Eryk Anders Doing Well In His Role

"Go Dog Go," by P.D.Eastman is a delightful children's book. I thought about it recently while talking to a couple of Alabama football players. A subplot of the book has two dogs in a recurring situation, random meeting. One, a male wearing a silly hat, asks, "Do you like my hat?" I won't spoil the ending for you, but time after time the female says, "I do not like that hat," and moves on.

Eryk Anders is one of the best stories of Alabama football this year. He has a special role, what Crimson Tide Coach Nick Saban calls "rabbit rusher," going in on passing downs and giving chase to the opposing quarterback.

A reporter asked Anders what it was like to play with 6-5, 365-pound nose tackle Terrence Cody.

"I don't know," Anders said. "When I go in, he comes out."

Cody said that as he goes off and Anders comes on, Cody has something to say to Anders. The suspicion is that it is not "Do you like my hat?"

"I'll say something to him and he'll say something back to me," Cody said. "I've asked the coaches to let me stay in. I think I can be a help on passing downs, pushing the pocket back into the quarterback."

But Cody acknowledges that Anders "hustles and has been a help" to the defense.

Anders is a 6-2, 225-pound junior linebacker from San Antonio, Texas. He was a defensive tackle in high school. Prior to this season he had played in 18 games, all on special teams, and made eight tackles.

"He's a linebacker who plays like a defensive end," Saban said. "He's got some speed and he plays hard. He's making some plays for us."

Anders has been in on 14 tackles in the first half of this season. He has combined to make one sack. He leads the team in quarterback hurries with four.

Anders said his position is "buck." He said he is similar to the jack linebacker, the position played on an every down basis by Brandon Fanney. The buck plays on passing downs—those downs such as third and long when it is reasonable to expect the opponent to pass. Anders said he plays as a defensive lineman when Bama is in a four-man front and stands up linebacker style when the Tide is in an even man front. He can rush from the outside or up the middle.

"They have a great scheme for me," Anders said. "It's not just me. Coach Thompson (Lance Thompson, who coaches outside linebackers) has an array of ‘games' for the us. And the other three linemen—Lorenzo (Washington), Bobby (Greenwood) and Brandon (Fanney) all do a great job of rushing."

Throughout his career, Anders has relied more on speed and quickness than on size. "If you see me trying to bull rush an offensive lineman, you know I've made a mistake," he said. "I'm giving up 100 pounds if I try that."

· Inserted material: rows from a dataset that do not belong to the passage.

-- ==== Sys2Proof/Tests/Slice0.lean ====
section
/-!
SUPPORT. The model's own tests: ill-formed terms that WellFormed refuses, words of the manual that the decoder reads, single steps whose results the
manual's worked examples or its rules give, and for every statement that has hypotheses a concrete state that meets them.
-/

set_option Elab.async false

open Sys2Proof Sys2Proof.Machine

namespace Sys2Proof.Tests

/-! ## A small state -/

/-- The key of the test team. -/
abbrev teamNo : Nat := teamKey 0 1 0

/-- `n` threads at 0x1000 on the first lanes of course 0. -/
abbrev threadsOf (n : Nat) : FMap Thread := (List.range n).map fun l => (l, { pc := 0x1000 })

/-- A course of `n` threads whose registers hold `f`. -/
abbrev courseOf (n : Nat) (f : Nat → NameVal) : Course := { threads := threadsOf n, names := (List.range 64).map f }

/-- The lanes of course 0 below `n`, as members of a lift. -/
abbrev lanes (n : Nat) : List (Nat × Nat) := (List.range n).map fun l => (0, l)

/-- The lift of all the `n` threads, of which the first `p` participate. -/
abbrev issueOf (n p : Nat) : Issue := { core := 0, team := teamNo, lift := lanes n, parts := lanes p, addr := 0x1000, len := 4 }

/-- The test team with course 0 as given. -/
abbrev teamOf (c : Course) : Team := { placedTeam with ceiling := 32, courses := [(0, c)] }

/-- The machine in full service with one team, and the first `p` of its threads participating at their unit. -/
abbrev stateOf (c : Course) (p : Nat) : State :=
  { State.reset.placeWord 0 with teams := [(teamNo, teamOf c)], issue := issueOf c.threads.length p }

/-- Two threads; every register holds its own number. -/
abbrev course2 : Course := courseOf 2 fun k => .uni (BitVec.ofNat 32 k)
abbrev team2 : Team := teamOf course2
abbrev demo : State := stateOf course2 2

/-- The next state of an outcome. -/
def after : Host.Outcome State Fault Refusal → State
  | .next s => s
  | .fault _ => State.reset
  | .refused _ => State.reset

/-- The test team and its course in a state. -/
def teamIn (s : State) : Team := (FMap.get s.teams teamNo).getD placedTeam
def courseIn0 (s : State) : Course := (teamIn s).course 0

/-- What an instruction leaves in a register of a lane, on a course of `n` threads that hold `f`. -/
def gives (i : Instr) (n : Nat) (f : Nat → NameVal) (d l : Nat) : W32 := regRow (courseIn0 (after (exec i (stateOf (courseOf n f) n)))) d l

/-- Registers with a few values, and 0 elsewhere. -/
def vals (xs : List (Nat × W32)) (k : Nat) : NameVal := .uni ((FMap.get xs k).getD 0)

/-! ## WellFormed refuses -/

/-- R91: a 64-bit source, destination or entry with an odd name. -/
theorem test_refuses_odd_pairs :
    WellFormed (.addB64 (.reg 3) (.reg 4 false) (.reg 6 false)) = false ∧ WellFormed (.addB64 (.reg 2) (.reg 5 false) (.reg 6 false)) = false ∧
    WellFormed (.addB64 (.opf 3) (.reg 4 false) (.reg 6 false)) = false ∧ WellFormed (.addB64 (.reg 2) (.opf 5) (.reg 6 false)) = false := by decide

/-- R88: a special source that the operand's type does not admit; R83: a literal or special source as a device address. -/
theorem test_refuses_sources :
    WellFormed (.addB32 (.reg 1) (.special (.fpc 2)) (.reg 0 false)) = false ∧ WellFormed (.addB32 (.reg 1) (.special .negZero) (.reg 0 false)) = false ∧
    WellFormed (.faddF32 (.reg 1) (.special .lane) (.reg 0 false)) = false ∧ WellFormed (.cvtF32 (.reg 1) (.special (.int 3)) .e4m3 .rne false) = false ∧
    WellFormed (.ld .b32 1 (.special (.int 8)) 0) = false ∧ WellFormed (.st .b32 1 (.lit 8) 0) = false := by decide

/-- R90: a second literal. R71, R168: no suppressed result where the destination is read. R82: no operand-file result in I format. -/
theorem test_refuses_destinations :
    WellFormed (.addB32 (.reg 1) (.lit 1) (.lit 1)) = false ∧ WellFormed (.ssetpI32 .eq 1 (.lit 1) (.lit 1)) = false ∧
    WellFormed (.barArrive 1 (.lit 1) (.lit 1)) = false ∧ WellFormed (.ffmaF32 .sup (.reg 1 false) (.reg 2 false)) = false ∧
    WellFormed (.bfiB32 .sup (.reg 1 false) (.reg 2 false)) = false ∧ WellFormed (.addiB32 (.opf 1) (.reg 1 false) 5) = false := by decide

/-- R186: conversions that do not exist. -/
theorem test_refuses_conversions :
    WellFormed (.cvtF32 (.reg 1) (.reg 2 false) .f16 .rtz false) = false ∧ WellFormed (.cvtF64 (.reg 2) (.reg 2 false) .f32 .rne true) = false ∧
    WellFormed (.cvtI32 (.reg 1) (.reg 2 false) .i32 .rne false) = false ∧ WellFormed (.cvtH16 (.reg 1) (.reg 2 false) .f16 .rne false false) = false ∧
    WellFormed (.cvtF8 (.reg 1) (.reg 2 false) .f64 .rne false false) = false ∧ WellFormed (.scvtI32 (.reg 1) (.reg 2 false) .e4m3 .rne false) = false := by
  decide

/-- R213, R214, R221, R223, R224: ranges past v63, FP64 bases, sparse passes of the chained formats, a scale name inside its elements. -/
theorem test_refuses_matrix :
    WellFormed (.mma 0 .bf16 57 0 false false) = false ∧ WellFormed (.mma 0 .mxf8 0 56 false false) = false ∧ WellFormed (.mma 0 .f64 1 8 false false) = false ∧
    WellFormed (.mmaSp 0 .f32 0 8 false false) = false ∧ WellFormed (.mmaSp 0 .bf16 0 56 false false) = false ∧
    WellFormed (.tileFill .f64 0 1 false (.special (.int 0))) = false ∧ WellFormed (.tileDrainF32 0 49 (.special (.int 0))) = false ∧
    WellFormed (.tileQdrainMxf6 0 10 15) = false := by decide

/-- R273, R280, R283, R286 to R288, R296: names of memory instructions. -/
theorem test_refuses_memory :
    WellFormed (.ld .b64 5 (.reg 2 false) 0) = false ∧ WellFormed (.ld .b128 6 (.reg 2 false) 0) = false ∧ WellFormed (.ld .b32 5 (.reg 3 false) 0) = false ∧
    WellFormed (.ldx .spad .b64 5 (.reg 2 false) 0) = false ∧ WellFormed (.atom .addB32 (.level .chip) 63 (.reg 2 false)) = false ∧
    WellFormed (.atom .addB64 (.dev .dv .relaxed) 5 (.reg 2 false)) = false ∧ WellFormed (.satom .casB32 (.dev .dv .relaxed) 4 (.reg 2 false)) = false ∧
    WellFormed (.scas .b128 (.level .spad) 4 (.reg 2 false)) = false ∧ WellFormed (.sts .b32 4 (.reg 2 false) 7) = false ∧
    WellFormed (.lda false 63 (.reg 2 false) 4) = false ∧ WellFormed (.fetch .mxf8 55 (.reg 2 false) 0) = false := by decide

/-- R133, R137, R209, R298, R301, R302, R307: names of the uniform system instructions; R353: a command under another code. -/
theorem test_refuses_system :
    WellFormed (.clkiv 6) = false ∧ WellFormed (.sget 5 .tpc) = false ∧ WellFormed (.sset .tpc (.reg 5 false)) = false ∧ WellFormed (.chunk 5) = false ∧
    WellFormed (.spawn 0 (.reg 2 false) 57 false) = false ∧ WellFormed (.bcopy 5 8 false (.reg 0 false)) = false ∧
    WellFormed (.bcopySt 6 8 false (.reg 0 false)) = false ∧ WellFormed (.tlRead 62 (.reg 0 false)) = false ∧ WellFormed (.ckptHold 3 false) = false ∧
    WellFormed (.submit (.pf 0) 3) = false := by decide

/-! ## Decoding: words of the manual's tables, and words written out from its formats -/

/-- The encoding tables of R117, R192, R213 and R298, and the words of 08. -/
theorem test_decode_control :
    decodeWords [0x78C00002] = .ok ⟨none, .br .always false 2, 1⟩ ∧ decodeWords [0x79C00040] = .ok ⟨none, .call .always false 64, 1⟩ ∧
    decodeWords [0x7A002800] = .ok ⟨none, .icall (.reg 20 false), 1⟩ ∧ decodeWords [0x7A000002] = .ok ⟨none, .ret, 1⟩ ∧
    decodeWords [0x7A000004] = .ok ⟨none, .join, 1⟩ ∧ decodeWords [0x7A000006] = .ok ⟨none, .conv, 1⟩ ∧
    decodeWords [0x7A000A08] = .ok ⟨none, .emitB32 (.reg 5 false), 1⟩ ∧ decodeWords [0x7A000C0A] = .ok ⟨none, .emitB64 (.reg 6 false), 1⟩ ∧
    decodeWords [0x7B3F8000] = .ok ⟨none, .fork 31 (.special (.int 0)), 1⟩ ∧ decodeWords [0x7C123CC0] = .ok ⟨none, .plop 1 (.p 2) (.p 3) .always 0xC0, 1⟩ := by
  decide +kernel

theorem test_decode_work :
    decodeWords [0xD0020400] = .ok ⟨none, .spawn 1 (.reg 2 false) 0 false, 1⟩ ∧ decodeWords [0xD1280000] = .ok ⟨none, .chunk 20, 1⟩ ∧
    decodeWords [0xD2001800] = .ok ⟨none, .repack 12, 1⟩ ∧ decodeWords [0xD33C0400] = .ok ⟨none, .slice 30 (.reg 2 false), 1⟩ ∧
    decodeWords [0xD43E3C00] = .ok ⟨none, .depdec 31 (.reg 30 false), 1⟩ ∧ decodeWords [0xD5000400] = .ok ⟨none, .yield (.reg 2 false), 1⟩ ∧
    decodeWords [0xBE000800] = .ok ⟨none, .sleep (.reg 4 false), 1⟩ ∧ decodeWords [0xDA280800] = .ok ⟨none, .capq 20 (.reg 4 false), 1⟩ ∧
    decodeWords [0xDB281000] = .ok ⟨none, .sget 20 .slice, 1⟩ ∧ decodeWords [0xDC001804] = .ok ⟨none, .sset .trapbase (.reg 2 false), 1⟩ ∧
    decodeWords [0xDD000007] = .ok ⟨none, .trap 7, 1⟩ ∧ decodeWords [0xDE000000] = .ok ⟨none, .rett, 1⟩ ∧ decodeWords [0xDF000000] = .ok ⟨none, .bkpt 0, 1⟩ := by
  decide +kernel

theorem test_decode_group :
    decodeWords [0xA00A0C0E] = .ok ⟨none, .sfaddF32 (.reg 5) (.reg 6 false) (.reg 7 false), 1⟩ ∧
    decodeWords [0xAB0A0C28] = .ok ⟨none, .scvtI32 (.reg 5) (.reg 6 false) .f32 .rtz false, 1⟩ ∧
    decodeWords [0xAE101204] = .ok ⟨none, .ssqrtF32 (.reg 8) (.reg 9 false), 1⟩ ∧ decodeWords [0x6012080C] = .ok ⟨none, .shfl (.reg 9) (.reg 4 false) (.reg 6 false), 1⟩ ∧
    decodeWords [0x62160980] = .ok ⟨none, .matchKeys (.reg 11) (.reg 4 false) (.special (.int 0)), 1⟩ ∧
    decodeWords [0x63180812] = .ok ⟨none, .red (.reg 12) (.reg 4 false) .addF32, 1⟩ ∧ decodeWords [0x65280C04] = .ok ⟨none, .maxiF16 (.reg 20) (.reg 6 false), 1⟩ ∧
    decodeWords [0x662C0C10] = .ok ⟨none, .selk (.reg 22) (.reg 6 false) (.reg 8 false), 1⟩ ∧
    decodeWords [0x6714080A] = .ok ⟨none, .isect (.reg 10) (.reg 4 false) (.reg 5 false), 1⟩ ∧ decodeWords [0xD8280000] = .ok ⟨none, .clkiv 20, 1⟩ ∧
    decodeWords [0xD9061800] = .ok ⟨none, .vshape (.reg 3) (.reg 12), 1⟩ ∧ decodeWords [0x540A0C28] = .ok ⟨none, .cvtI32 (.reg 5) (.reg 6 false) .f32 .rtz false, 1⟩ := by
  decide +kernel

Anders said he "made a couple of sacks in the spring game. I knew if I kept that up I'd have a role. Then I had good scrimmages in fall camp." And he said he studied the playbook hard.

He said playing on special teams was good experience for getting used to the speed of the college game.

Anders almost didn't make it to Alabama. And there were times he considered leaving. His high school coach sent tapes to former Alabama Assistant Coach Bob Connelly. Connelly talked to Anders, but Alabama didn't have an available scholarship. When a Bama signee failed to gain academic eligibility, though, Alabama called. It was two weeks before the start of fall camp and Anders had been about to accept an offer from Ole Miss.

He admits that he was discouraged at times and thought about quitting Alabama, and credits "family and God" for convincing him to stick it out.

Although Anders said, "I come in on third down and rush the passer," he said "I don't consider myself to be a specialist. I have a role. I try to do it the best I can."